43

I'm looking for a way to add rows to a table. My data structure looks like that:

  rows = [
    { name : 'row1', subrows : [{ name : 'row1.1' }, { name : 'row1.2' }] },
    { name : 'row2' }
  ];

I want to create a table which looks like that:

  table
     row1
     row1.1
     row1.2
     row2

Is that possible with angular js ng-repeat? If not, what would be a "angular" way of doing that?

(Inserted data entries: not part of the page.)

-- ==== Sys2Proof/Machine/Dispatch.lean ====
section
/-! DEFINITION. The meaning of each instruction, one arm for each constructor. -/

namespace Sys2Proof.Machine

/-- What one instruction does. -/
def exec (i : Instr) (s : State) : Host.Outcome State Fault Refusal :=
  match i with
  | .lcdInit bus addr => Sys2Proof.Machine.execLcdInit bus addr s
  | .lcdClear => Sys2Proof.Machine.execLcdClear s
  | .lcdCursor row column => Sys2Proof.Machine.execLcdCursor row column s
  | .lcdText string => Sys2Proof.Machine.execLcdText string s
  | .lcdBlon => Sys2Proof.Machine.execLcdBlon s
  | .lcdBloff => Sys2Proof.Machine.execLcdBloff s
  | .lcdWrap string => Sys2Proof.Machine.execLcdWrap string s
  | .lcdScroll row text delay => Sys2Proof.Machine.execLcdScroll row text delay s
  | .ledSend buffer count => Sys2Proof.Machine.execLedSend buffer count s
  | .clearDisplay => Sys2Proof.Machine.execClearDisplay s
  | .entryModeSet increment shift => Sys2Proof.Machine.execEntryModeSet increment shift s
  | .displayControl display cursor blink => Sys2Proof.Machine.execDisplayControl display cursor blink s
  | .functionSet dataLength lines font ignored => Sys2Proof.Machine.execFunctionSet dataLength lines font ignored s
  | .setDdramAddress address => Sys2Proof.Machine.execSetDdramAddress address s
  | .writeData character => Sys2Proof.Machine.execWriteData character s
  | .initNibble nibble => Sys2Proof.Machine.execInitNibble nibble s
  | .wsBit0 => Sys2Proof.Machine.execWsBit0 s
  | .wsBit1 => Sys2Proof.Machine.execWsBit1 s
  | .wsReset => Sys2Proof.Machine.execWsReset s

end Sys2Proof.Machine
end

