/-- R233: the minimum blocking times of the LCD operations that return: the sums of the `wait_ms` arguments they emit. -/
def Obligations.MinimumBlockingTimes : Prop :=
  ∀ (s : State) (row column p d : Nat) (b : Byte) (bs : List Byte), s.inSession → s.shadow = some b →
    HoldsString s.mem p bs →
    (s.transportReturns (clearEvents s.cfg s.addr s.bl) →
      Completes .lcdClear s fun es => waitTotal es = 6 * s.cfg.tuMs + s.cfg.tClearMs) ∧
    (s.transportReturns (cursorEvents s.cfg s.addr s.bl row column) →
      Completes (.lcdCursor row column) s fun es => waitTotal es = 6 * s.cfg.tuMs) ∧
    (s.transportReturns (charsEvents s.cfg s.addr s.bl bs) →
      Completes (.lcdText p) s fun es => waitTotal es = 5 * s.cfg.tuMs * bs.length) ∧
    (s.transportReturns [.xmit s.addr [b ||| s.cfg.blMask]] → Completes .lcdBlon s fun es => waitTotal es = 0) ∧
    (s.transportReturns [.xmit s.addr [b &&& ~~~s.cfg.blMask]] → Completes .lcdBloff s fun es => waitTotal es = 0) ∧
    (s.transportReturns (wrapEvents s.cfg s.addr s.bl bs) → bs.length ≤ s.cfg.rows * s.cfg.cols →
      Completes (.lcdWrap p) s fun es =>
        waitTotal es = 6 * s.cfg.tuMs * ((bs.length + s.cfg.cols - 1) / s.cfg.cols) + 5 * s.cfg.tuMs * bs.length) ∧
    (s.transportReturns (scrollEvents s.cfg s.addr s.bl row d bs) → s.cfg.cols < bs.length →
      s.cfg.scrollTrailingDelay = false →
      Completes (.lcdScroll row p d) s fun es =>
        waitTotal es =
          (bs.length - s.cfg.cols + 1) * (6 + 5 * s.cfg.cols) * s.cfg.tuMs + (bs.length - s.cfg.cols) * d)

/-- The bus words' transfers, run on their own (log 11; R76, R77, R104, R105): each command word whose transactions return sends
the byte its class and fields spell, WRITE_DATA sends its byte as a character, any byte, and nothing else changes. -/
def Obligations.BusWordsComplete : Prop :=
  ∀ (s : State) (x y z : Bool) (dl n f : Bool) (ignored : BitVec 2) (a : BitVec 7) (b : Byte), s.inSession →
    (s.transportReturns (cmdEvents s.cfg s.addr s.bl 0x01) → exec .clearDisplay s = .next (s.wordSent 0x01 false)) ∧
    (∀ byte, byte = BitVec.ofNat 8 (0x04 + 2 * x.toNat + y.toNat) →
      s.transportReturns (cmdEvents s.cfg s.addr s.bl byte) →
      exec (.entryModeSet x y) s = .next (s.wordSent byte false)) ∧
    (∀ byte, byte = BitVec.ofNat 8 (0x08 + 4 * x.toNat + 2 * y.toNat + z.toNat) →
      s.transportReturns (cmdEvents s.cfg s.addr s.bl byte) →
      exec (.displayControl x y z) s = .next (s.wordSent byte false)) ∧
    (∀ byte, byte = BitVec.ofNat 8 (0x20 + 16 * dl.toNat + 8 * n.toNat + 4 * f.toNat + ignored.toNat) →
      s.transportReturns (cmdEvents s.cfg s.addr s.bl byte) →
      exec (.functionSet dl n f ignored) s = .next (s.wordSent byte false)) ∧
    (∀ byte, byte = BitVec.ofNat 8 (0x80 + a.toNat) → s.transportReturns (cmdEvents s.cfg s.addr s.bl byte) →
      exec (.setDdramAddress a) s = .next (s.wordSent byte false)) ∧
    (s.transportReturns (dataEvents s.cfg s.addr s.bl b) → exec (.writeData b) s = .next (s.wordSent b true))

/-- INIT_NIBBLE, run on its own (log 11), is one nibble transfer with RS = 0 (R81, R101), and changes nothing else. -/
def Obligations.InitNibbleCompletes : Prop :=
  ∀ (s : State) (n : Nibble), s.inSession →
    s.transportReturns (pulse s.cfg s.addr (frame s.cfg s.bl n false)) →
    exec (.initNibble n) s = .next
      { s with
        trace := s.trace ++ pulse s.cfg s.addr (frame s.cfg s.bl n false),
        shadow := some (frame s.cfg s.bl n false),
        replies := s.replies.drop (if s.cfg.presetWrite then 3 else 2),
        draws := s.draws + (if s.cfg.presetWrite then 3 else 2),
        pc := s.pc + 1 }

/-- `set_cursor` is the SET_DDRAM_ADDRESS word of its cell (R124, R77), a one-character text is the WRITE_DATA word (R126), and
`clear` is the CLEAR_DISPLAY word followed by its wait (R87, R123). That the words run as instructions of their own is the
model's choice (log 11), and so is that the CLEAR_DISPLAY word has no clear wait of its own (log 20). -/
def Obligations.HostOperationsAreWords : Prop :=
  ∀ (s : State) (row column p : Nat) (b : Byte), s.inSession →
    exec (.lcdCursor row column) s = exec (.setDdramAddress (BitVec.ofNat 7 (cellAddress s.cfg row column))) s ∧
    (HoldsString s.mem p [b] → exec (.lcdText p) s = exec (.writeData b) s) ∧
    (s.cfg.clearCmd = 0x01 →
      exec .lcdClear s =
        mapNext (fun t => if t.blocked then t else { t with trace := t.trace ++ [.waitMs s.cfg.tClearMs] })
          (exec .clearDisplay s))

/-- R112: from a completed `write_text` an HD44780 that latches on the falling enable edge receives exactly the string, as
RS = 1 words. The observer is informative, and the edge is the spec's general knowledge (log 23). -/
def Obligations.ObserverReceivesText : Prop :=
  ∀ (s : State) (p : Nat) (bs : List Byte), s.Inv → s.inSession →
    s.transportReturns (charsEvents s.cfg s.addr s.bl bs) → cleanWiring s.cfg = true →
    HoldsString s.mem p bs →
    Completes (.lcdText p) s fun es => pairUp (observed s.cfg s.shadow es) = bs.map fun b => 1#1 ++ b
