-- ==== Sys2Proof/Laws/State.lean ====
section
/-! SUPPORT. What each update of the state does to each field: one lemma for each pair, true by rfl. -/

namespace Sys2Proof.Machine

variable (s : State)

/-! ### `State.emit` -/

@[simp] theorem State.emit_cfg (e : Event) : (s.emit e).cfg = s.cfg := rfl
@[simp] theorem State.emit_inited (e : Event) : (s.emit e).inited = s.inited := rfl
@[simp] theorem State.emit_bus (e : Event) : (s.emit e).bus = s.bus := rfl
@[simp] theorem State.emit_addr (e : Event) : (s.emit e).addr = s.addr := rfl
@[simp] theorem State.emit_bl (e : Event) : (s.emit e).bl = s.bl := rfl
@[simp] theorem State.emit_shadow (e : Event) : (s.emit e).shadow = s.shadow := rfl
@[simp] theorem State.emit_pin (e : Event) : (s.emit e).pin = s.pin := rfl
@[simp] theorem State.emit_ie (e : Event) : (s.emit e).ie = s.ie := rfl
@[simp] theorem State.emit_fault (e : Event) : (s.emit e).fault = s.fault := rfl
@[simp] theorem State.emit_trace (e : Event) : (s.emit e).trace = s.trace ++ [e] := rfl
@[simp] theorem State.emit_pc (e : Event) : (s.emit e).pc = s.pc := rfl
@[simp] theorem State.emit_program (e : Event) : (s.emit e).program = s.program := rfl
@[simp] theorem State.emit_mem (e : Event) : (s.emit e).mem = s.mem := rfl
@[simp] theorem State.emit_replies (e : Event) : (s.emit e).replies = s.replies := rfl
@[simp] theorem State.emit_draws (e : Event) : (s.emit e).draws = s.draws := rfl
@[simp] theorem State.emit_blocked (e : Event) : (s.emit e).blocked = s.blocked := rfl

/-! ### `State.drawReply` -/

@[simp] theorem State.drawReply_cfg : s.drawReply.cfg = s.cfg := rfl
@[simp] theorem State.drawReply_inited : s.drawReply.inited = s.inited := rfl
@[simp] theorem State.drawReply_bus : s.drawReply.bus = s.bus := rfl
@[simp] theorem State.drawReply_addr : s.drawReply.addr = s.addr := rfl
@[simp] theorem State.drawReply_bl : s.drawReply.bl = s.bl := rfl
@[simp] theorem State.drawReply_shadow : s.drawReply.shadow = s.shadow := rfl
@[simp] theorem State.drawReply_pin : s.drawReply.pin = s.pin := rfl
@[simp] theorem State.drawReply_ie : s.drawReply.ie = s.ie := rfl
@[simp] theorem State.drawReply_fault : s.drawReply.fault = s.fault := rfl
@[simp] theorem State.drawReply_trace : s.drawReply.trace = s.trace := rfl
@[simp] theorem State.drawReply_pc : s.drawReply.pc = s.pc := rfl
@[simp] theorem State.drawReply_program : s.drawReply.program = s.program := rfl
@[simp] theorem State.drawReply_mem : s.drawReply.mem = s.mem := rfl
@[simp] theorem State.drawReply_replies : s.drawReply.replies = s.replies.tail := rfl
@[simp] theorem State.drawReply_draws : s.drawReply.draws = s.draws + 1 := rfl
@[simp] theorem State.drawReply_blocked : s.drawReply.blocked = s.blocked := rfl

/-! ### `State.setShadow` -/

@[simp] theorem State.setShadow_cfg (b : Byte) : (s.setShadow b).cfg = s.cfg := rfl
@[simp] theorem State.setShadow_inited (b : Byte) : (s.setShadow b).inited = s.inited := rfl
@[simp] theorem State.setShadow_bus (b : Byte) : (s.setShadow b).bus = s.bus := rfl
@[simp] theorem State.setShadow_addr (b : Byte) : (s.setShadow b).addr = s.addr := rfl
@[simp] theorem State.setShadow_bl (b : Byte) : (s.setShadow b).bl = s.bl := rfl
@[simp] theorem State.setShadow_shadow (b : Byte) : (s.setShadow b).shadow = some b := rfl
@[simp] theorem State.setShadow_pin (b : Byte) : (s.setShadow b).pin = s.pin := rfl
@[simp] theorem State.setShadow_ie (b : Byte) : (s.setShadow b).ie = s.ie := rfl
@[simp] theorem State.setShadow_fault (b : Byte) : (s.setShadow b).fault = s.fault := rfl
@[simp] theorem State.setShadow_trace (b : Byte) : (s.setShadow b).trace = s.trace := rfl
@[simp] theorem State.setShadow_pc (b : Byte) : (s.setShadow b).pc = s.pc := rfl
@[simp] theorem State.setShadow_program (b : Byte) : (s.setShadow b).program = s.program := rfl
@[simp] theorem State.setShadow_mem (b : Byte) : (s.setShadow b).mem = s.mem := rfl
@[simp] theorem State.setShadow_replies (b : Byte) : (s.setShadow b).replies = s.replies := rfl
@[simp] theorem State.setShadow_draws (b : Byte) : (s.setShadow b).draws = s.draws := rfl
@[simp] theorem State.setShadow_blocked (b : Byte) : (s.setShadow b).blocked = s.blocked := rfl

/-! ### `State.setBl` -/

@[simp] theorem State.setBl_cfg (v : Bool) : (s.setBl v).cfg = s.cfg := rfl
@[simp] theorem State.setBl_inited (v : Bool) : (s.setBl v).inited = s.inited := rfl
@[simp] theorem State.setBl_bus (v : Bool) : (s.setBl v).bus = s.bus := rfl
@[simp] theorem State.setBl_addr (v : Bool) : (s.setBl v).addr = s.addr := rfl
@[simp] theorem State.setBl_bl (v : Bool) : (s.setBl v).bl = v := rfl
@[simp] theorem State.setBl_shadow (v : Bool) : (s.setBl v).shadow = s.shadow := rfl
@[simp] theorem State.setBl_pin (v : Bool) : (s.setBl v).pin = s.pin := rfl
@[simp] theorem State.setBl_ie (v : Bool) : (s.setBl v).ie = s.ie := rfl
@[simp] theorem State.setBl_fault (v : Bool) : (s.setBl v).fault = s.fault := rfl
@[simp] theorem State.setBl_trace (v : Bool) : (s.setBl v).trace = s.trace := rfl
@[simp] theorem State.setBl_pc (v : Bool) : (s.setBl v).pc = s.pc := rfl
@[simp] theorem State.setBl_program (v : Bool) : (s.setBl v).program = s.program := rfl
@[simp] theorem State.setBl_mem (v : Bool) : (s.setBl v).mem = s.mem := rfl
@[simp] theorem State.setBl_replies (v : Bool) : (s.setBl v).replies = s.replies := rfl
@[simp] theorem State.setBl_draws (v : Bool) : (s.setBl v).draws = s.draws := rfl
@[simp] theorem State.setBl_blocked (v : Bool) : (s.setBl v).blocked = s.blocked := rfl

/-! ### `State.setPin` -/

@[simp] theorem State.setPin_cfg (v : Bool) : (s.setPin v).cfg = s.cfg := rfl
@[simp] theorem State.setPin_inited (v : Bool) : (s.setPin v).inited = s.inited := rfl
@[simp] theorem State.setPin_bus (v : Bool) : (s.setPin v).bus = s.bus := rfl
@[simp] theorem State.setPin_addr (v : Bool) : (s.setPin v).addr = s.addr := rfl
@[simp] theorem State.setPin_bl (v : Bool) : (s.setPin v).bl = s.bl := rfl
@[simp] theorem State.setPin_shadow (v : Bool) : (s.setPin v).shadow = s.shadow := rfl
@[simp] theorem State.setPin_pin (v : Bool) : (s.setPin v).pin = v := rfl
@[simp] theorem State.setPin_ie (v : Bool) : (s.setPin v).ie = s.ie := rfl
@[simp] theorem State.setPin_fault (v : Bool) : (s.setPin v).fault = s.fault := rfl
@[simp] theorem State.setPin_trace (v : Bool) : (s.setPin v).trace = s.trace := rfl
@[simp] theorem State.setPin_pc (v : Bool) : (s.setPin v).pc = s.pc := rfl
@[simp] theorem State.setPin_program (v : Bool) : (s.setPin v).program = s.program := rfl
@[simp] theorem State.setPin_mem (v : Bool) : (s.setPin v).mem = s.mem := rfl
@[simp] theorem State.setPin_replies (v : Bool) : (s.setPin v).replies = s.replies := rfl
@[simp] theorem State.setPin_draws (v : Bool) : (s.setPin v).draws = s.draws := rfl
@[simp] theorem State.setPin_blocked (v : Bool) : (s.setPin v).blocked = s.blocked := rfl

/-! ### `State.setIe` -/

@[simp] theorem State.setIe_cfg (v : Bool) : (s.setIe v).cfg = s.cfg := rfl
@[simp] theorem State.setIe_inited (v : Bool) : (s.setIe v).inited = s.inited := rfl
@[simp] theorem State.setIe_bus (v : Bool) : (s.setIe v).bus = s.bus := rfl
@[simp] theorem State.setIe_addr (v : Bool) : (s.setIe v).addr = s.addr := rfl
@[simp] theorem State.setIe_bl (v : Bool) : (s.setIe v).bl = s.bl := rfl
@[simp] theorem State.setIe_shadow (v : Bool) : (s.setIe v).shadow = s.shadow := rfl
@[simp] theorem State.setIe_pin (v : Bool) : (s.setIe v).pin = s.pin := rfl
@[simp] theorem State.setIe_ie (v : Bool) : (s.setIe v).ie = v := rfl
@[simp] theorem State.setIe_fault (v : Bool) : (s.setIe v).fault = s.fault := rfl
@[simp] theorem State.setIe_trace (v : Bool) : (s.setIe v).trace = s.trace := rfl
@[simp] theorem State.setIe_pc (v : Bool) : (s.setIe v).pc = s.pc := rfl
@[simp] theorem State.setIe_program (v : Bool) : (s.setIe v).program = s.program := rfl
@[simp] theorem State.setIe_mem (v : Bool) : (s.setIe v).mem = s.mem := rfl
@[simp] theorem State.setIe_replies (v : Bool) : (s.setIe v).replies = s.replies := rfl
@[simp] theorem State.setIe_draws (v : Bool) : (s.setIe v).draws = s.draws := rfl
@[simp] theorem State.setIe_blocked (v : Bool) : (s.setIe v).blocked = s.blocked := rfl

/-! ### `State.openSession` -/

@[simp] theorem State.openSession_cfg (b : BusHandle) (a : Nat) : (s.openSession b a).cfg = s.cfg := rfl
@[simp] theorem State.openSession_inited (b : BusHandle) (a : Nat) : (s.openSession b a).inited = true := rfl
@[simp] theorem State.openSession_bus (b : BusHandle) (a : Nat) : (s.openSession b a).bus = b := rfl
@[simp] theorem State.openSession_addr (b : BusHandle) (a : Nat) : (s.openSession b a).addr = a := rfl
@[simp] theorem State.openSession_bl (b : BusHandle) (a : Nat) : (s.openSession b a).bl = s.cfg.blInit := rfl
@[simp] theorem State.openSession_shadow (b : BusHandle) (a : Nat) : (s.openSession b a).shadow = s.shadow := rfl
@[simp] theorem State.openSession_pin (b : BusHandle) (a : Nat) : (s.openSession b a).pin = s.pin := rfl
@[simp] theorem State.openSession_ie (b : BusHandle) (a : Nat) : (s.openSession b a).ie = s.ie := rfl
@[simp] theorem State.openSession_fault (b : BusHandle) (a : Nat) : (s.openSession b a).fault = s.fault := rfl
@[simp] theorem State.openSession_trace (b : BusHandle) (a : Nat) : (s.openSession b a).trace = s.trace := rfl
@[simp] theorem State.openSession_pc (b : BusHandle) (a : Nat) : (s.openSession b a).pc = s.pc := rfl
@[simp] theorem State.openSession_program (b : BusHandle) (a : Nat) : (s.openSession b a).program = s.program := rfl
@[simp] theorem State.openSession_mem (b : BusHandle) (a : Nat) : (s.openSession b a).mem = s.mem := rfl
@[simp] theorem State.openSession_replies (b : BusHandle) (a : Nat) : (s.openSession b a).replies = s.replies := rfl
@[simp] theorem State.openSession_draws (b : BusHandle) (a : Nat) : (s.openSession b a).draws = s.draws := rfl
@[simp] theorem State.openSession_blocked (b : BusHandle) (a : Nat) : (s.openSession b a).blocked = s.blocked := rfl

/-! ### `State.recordFault` -/

@[simp] theorem State.recordFault_cfg (f : Fault) : (s.recordFault f).cfg = s.cfg := rfl
@[simp] theorem State.recordFault_inited (f : Fault) : (s.recordFault f).inited = s.inited := rfl
@[simp] theorem State.recordFault_bus (f : Fault) : (s.recordFault f).bus = s.bus := rfl
@[simp] theorem State.recordFault_addr (f : Fault) : (s.recordFault f).addr = s.addr := rfl
@[simp] theorem State.recordFault_bl (f : Fault) : (s.recordFault f).bl = s.bl := rfl
@[simp] theorem State.recordFault_shadow (f : Fault) : (s.recordFault f).shadow = s.shadow := rfl
@[simp] theorem State.recordFault_pin (f : Fault) : (s.recordFault f).pin = s.pin := rfl
@[simp] theorem State.recordFault_ie (f : Fault) : (s.recordFault f).ie = s.ie := rfl
@[simp] theorem State.recordFault_fault (f : Fault) : (s.recordFault f).fault = some f := rfl
@[simp] theorem State.recordFault_trace (f : Fault) : (s.recordFault f).trace = s.trace := rfl
@[simp] theorem State.recordFault_pc (f : Fault) : (s.recordFault f).pc = s.pc := rfl
@[simp] theorem State.recordFault_program (f : Fault) : (s.recordFault f).program = s.program := rfl
@[simp] theorem State.recordFault_mem (f : Fault) : (s.recordFault f).mem = s.mem := rfl
@[simp] theorem State.recordFault_replies (f : Fault) : (s.recordFault f).replies = s.replies := rfl
@[simp] theorem State.recordFault_draws (f : Fault) : (s.recordFault f).draws = s.draws := rfl
@[simp] theorem State.recordFault_blocked (f : Fault) : (s.recordFault f).blocked = s.blocked := rfl

/-! ### `State.block` -/

@[simp] theorem State.block_cfg : s.block.cfg = s.cfg := rfl
@[simp] theorem State.block_inited : s.block.inited = s.inited := rfl
@[simp] theorem State.block_bus : s.block.bus = s.bus := rfl
@[simp] theorem State.block_addr : s.block.addr = s.addr := rfl
@[simp] theorem State.block_bl : s.block.bl = s.bl := rfl
@[simp] theorem State.block_shadow : s.block.shadow = s.shadow := rfl
@[simp] theorem State.block_pin : s.block.pin = s.pin := rfl
@[simp] theorem State.block_ie : s.block.ie = s.ie := rfl
@[simp] theorem State.block_fault : s.block.fault = s.fault := rfl
@[simp] theorem State.block_trace : s.block.trace = s.trace := rfl
@[simp] theorem State.block_pc : s.block.pc = s.pc := rfl
@[simp] theorem State.block_program : s.block.program = s.program := rfl
@[simp] theorem State.block_mem : s.block.mem = s.mem := rfl
@[simp] theorem State.block_replies : s.block.replies = s.replies := rfl
@[simp] theorem State.block_draws : s.block.draws = s.draws := rfl
@[simp] theorem State.block_blocked : s.block.blocked = true := rfl

/-! ### `State.advance` -/

@[simp] theorem State.advance_cfg : s.advance.cfg = s.cfg := rfl
@[simp] theorem State.advance_inited : s.advance.inited = s.inited := rfl
@[simp] theorem State.advance_bus : s.advance.bus = s.bus := rfl
@[simp] theorem State.advance_addr : s.advance.addr = s.addr := rfl
@[simp] theorem State.advance_bl : s.advance.bl = s.bl := rfl
@[simp] theorem State.advance_shadow : s.advance.shadow = s.shadow := rfl
@[simp] theorem State.advance_pin : s.advance.pin = s.pin := rfl
@[simp] theorem State.advance_ie : s.advance.ie = s.ie := rfl
@[simp] theorem State.advance_fault : s.advance.fault = s.fault := rfl
@[simp] theorem State.advance_trace : s.advance.trace = s.trace := rfl
@[simp] theorem State.advance_pc : s.advance.pc = s.pc + 1 := rfl
@[simp] theorem State.advance_program : s.advance.program = s.program := rfl
@[simp] theorem State.advance_mem : s.advance.mem = s.mem := rfl
@[simp] theorem State.advance_replies : s.advance.replies = s.replies := rfl
@[simp] theorem State.advance_draws : s.advance.draws = s.draws := rfl
@[simp] theorem State.advance_blocked : s.advance.blocked = s.blocked := rfl

/-- The reply of the transport does not depend on the trace. -/
@[simp] theorem State.emit_nextReply (e : Event) (bus : BusHandle) (a : Nat) (bytes : List Byte) :
    (s.emit e).nextReply bus a bytes = s.nextReply bus a bytes := rfl

end Sys2Proof.Machine
end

Edit: Flatten the array would be a bad solution because if i can iterate over the sub elements i could use different html tags inside the cells, other css classes, etc.

3
  • Convert the data structure into a flat array first, then use that new array to construct that table as a normal loop (like the current answer, without the sub-loop) Commented Mar 12, 2013 at 14:06
  • For example, this ( jsfiddle.net/t6RLz ) turns the array into a new array of 4 items (the original 2 and the 2 subrows, in correct order). Then, just loop like the answer below (since I know nothing about angularjs) without the inner loop. I'm sure the code in the jsFiddle could be enhanced and/or shortened, but it's more or less just to give you the idea Commented Mar 12, 2013 at 14:14
  • 1
    Then add a new property specifically to the subrow objects, to indicate they are a subrow. Then when looping in the HTML, check for the existence of that specific property, and do stuff based on it. Commented Mar 12, 2013 at 14:32

6 Answers 6

75

More than one year later but found a workaround, at least for two levels (fathers->sons).
Just repeat tbody's:

<table>
  <tbody ng-repeat="row in rows">
    <tr>
      <th>{{row.name}}</th>
    </tr>
    <tr ng-repeat="sub in row.subrows">
      <td>{{sub.name}}</td>
    </tr>
  </tbody>
</table>

As far as I know all browsers support multiple tbody elements inside a table.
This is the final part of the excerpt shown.